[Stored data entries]
━━━

theorem fields_encodeI (imm : BitVec 12) (rs1 : RegIdx) (f3 : BitVec 3) (rd : RegIdx) (op : BitVec 7) :
    opcode (encodeI imm rs1 f3 rd op) = op ∧ funct3 (encodeI imm rs1 f3 rd op) = f3
      ∧ rdField (encodeI imm rs1 f3 rd op) = rd ∧ rs1Field (encodeI imm rs1 f3 rd op) = rs1
      ∧ immIBits (encodeI imm rs1 f3 rd op) = imm := by
  have h := encodeI_toNat imm rs1 f3 rd op
  refine ⟨BitVec.eq_of_toNat_eq ?_, BitVec.eq_of_toNat_eq ?_, Fin.ext ?_, Fin.ext ?_, BitVec.eq_of_toNat_eq ?_⟩ <;>
    simp only [opcode_toNat, funct3_toNat, rdField_val, rs1Field_val, immIBits_toNat, h] <;> omega

theorem fields_encodeS (imm : BitVec 12) (rs2 rs1 : RegIdx) (f3 : BitVec 3) (op : BitVec 7) :
    opcode (encodeS imm rs2 rs1 f3 op) = op ∧ funct3 (encodeS imm rs2 rs1 f3 op) = f3
      ∧ rs1Field (encodeS imm rs2 rs1 f3 op) = rs1 ∧ rs2Field (encodeS imm rs2 rs1 f3 op) = rs2
      ∧ immSBits (encodeS imm rs2 rs1 f3 op) = imm := by
  obtain ⟨hi, lo, hhi, hlo, e⟩ : ∃ hi lo, hi < 2 ^ 7 ∧ lo < 2 ^ 5 ∧ imm.toNat = hi * 2 ^ 5 + lo :=
    ⟨imm.toNat / 2 ^ 5, imm.toNat % 2 ^ 5, by omega, by omega, by omega⟩
  have h : (encodeS imm rs2 rs1 f3 op).toNat = hi * 2 ^ 25 + rs2.val * 2 ^ 20 + rs1.val * 2 ^ 15 + f3.toNat * 2 ^ 12
      + lo * 2 ^ 7 + op.toNat := by
    have h1 : imm.toNat / 2 ^ 5 % 2 ^ 7 = hi := by omega
    have h2 : imm.toNat % 2 ^ 5 = lo := by omega
    rw [encodeS_toNat, h1, h2]
  refine ⟨BitVec.eq_of_toNat_eq ?_, BitVec.eq_of_toNat_eq ?_, Fin.ext ?_, Fin.ext ?_, BitVec.eq_of_toNat_eq ?_⟩ <;>
    simp only [opcode_toNat, funct3_toNat, rs1Field_val, rs2Field_val, immSBits_toNat, h, e] <;> clear h e <;> omega

/-- The B format keeps every bit of the immediate but bit 0. -/
theorem fields_encodeB (imm : BitVec 13) (rs2 rs1 : RegIdx) (f3 : BitVec 3) (op : BitVec 7) :
    opcode (encodeB imm rs2 rs1 f3 op) = op ∧ funct3 (encodeB imm rs2 rs1 f3 op) = f3
      ∧ rs1Field (encodeB imm rs2 rs1 f3 op) = rs1 ∧ rs2Field (encodeB imm rs2 rs1 f3 op) = rs2
      ∧ (immBBits (encodeB imm rs2 rs1 f3 op)).toNat = imm.toNat / 2 * 2 := by
  obtain ⟨b, c, d, f, g, hb, hc, hd, hf, hg, e⟩ : ∃ b c d f g, b < 2 ∧ c < 2 ∧ d < 2 ^ 6 ∧ f < 2 ^ 4 ∧ g < 2
      ∧ imm.toNat = b * 2 ^ 12 + c * 2 ^ 11 + d * 2 ^ 5 + f * 2 + g :=
    ⟨imm.toNat / 2 ^ 12, imm.toNat / 2 ^ 11 % 2, imm.toNat / 2 ^ 5 % 2 ^ 6, imm.toNat / 2 % 2 ^ 4, imm.toNat % 2,
      by omega, by omega, by omega, by omega, by omega, by omega⟩
  have h : (encodeB imm rs2 rs1 f3 op).toNat = b * 2 ^ 31 + d * 2 ^ 25 + rs2.val * 2 ^ 20 + rs1.val * 2 ^ 15
      + f3.toNat * 2 ^ 12 + f * 2 ^ 8 + c * 2 ^ 7 + op.toNat := by
    have h1 : imm.toNat / 2 ^ 12 % 2 = b := by omega
    have h2 : imm.toNat / 2 ^ 5 % 2 ^ 6 = d := by omega
    have h3 : imm.toNat / 2 % 2 ^ 4 = f := by omega
    have h4 : imm.toNat / 2 ^ 11 % 2 = c := by omega
    rw [encodeB_toNat, h1, h2, h3, h4]
  refine ⟨BitVec.eq_of_toNat_eq ?_, BitVec.eq_of_toNat_eq ?_, Fin.ext ?_, Fin.ext ?_, ?_⟩ <;>
    simp only [opcode_toNat, funct3_toNat, rs1Field_val, rs2Field_val, immBBits_toNat, h, e] <;> clear h e
  case refine_5 =>
    obtain ⟨n, hn⟩ : ∃ n, n = b * 2 ^ 31 + d * 2 ^ 25 + rs2.val * 2 ^ 20 + rs1.val * 2 ^ 15 + f3.toNat * 2 ^ 12
      + f * 2 ^ 8 + c * 2 ^ 7 + op.toNat := ⟨_, rfl⟩
    rw [← hn]
    have h1 : n / 2 ^ 31 % 2 = b := by omega
    have h2 : n / 2 ^ 25 % 2 ^ 6 = d := by omega
    have h3 : n / 2 ^ 8 % 2 ^ 4 = f := by omega
    have h4 : n / 2 ^ 7 % 2 = c := by omega
    rw [h1, h2, h3, h4]; clear h1 h2 h3 h4 hn; omega
  all_goals omega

━━━

§ WHAT THE TASK REQUIRES: Search the entries for the word "clear" and gather every line where it appears.

§ TASK SOLUTION:
    simp only [opcode_toNat, funct3_toNat, rs1Field_val, rs2Field_val, immSBits_toNat, h, e] <;> clear h e <;> omega
    simp only [opcode_toNat, funct3_toNat, rs1Field_val, rs2Field_val, immBBits_toNat, h, e] <;> clear h e
    rw [h1, h2, h3, h4]; clear h1 h2 h3 h4 hn; omega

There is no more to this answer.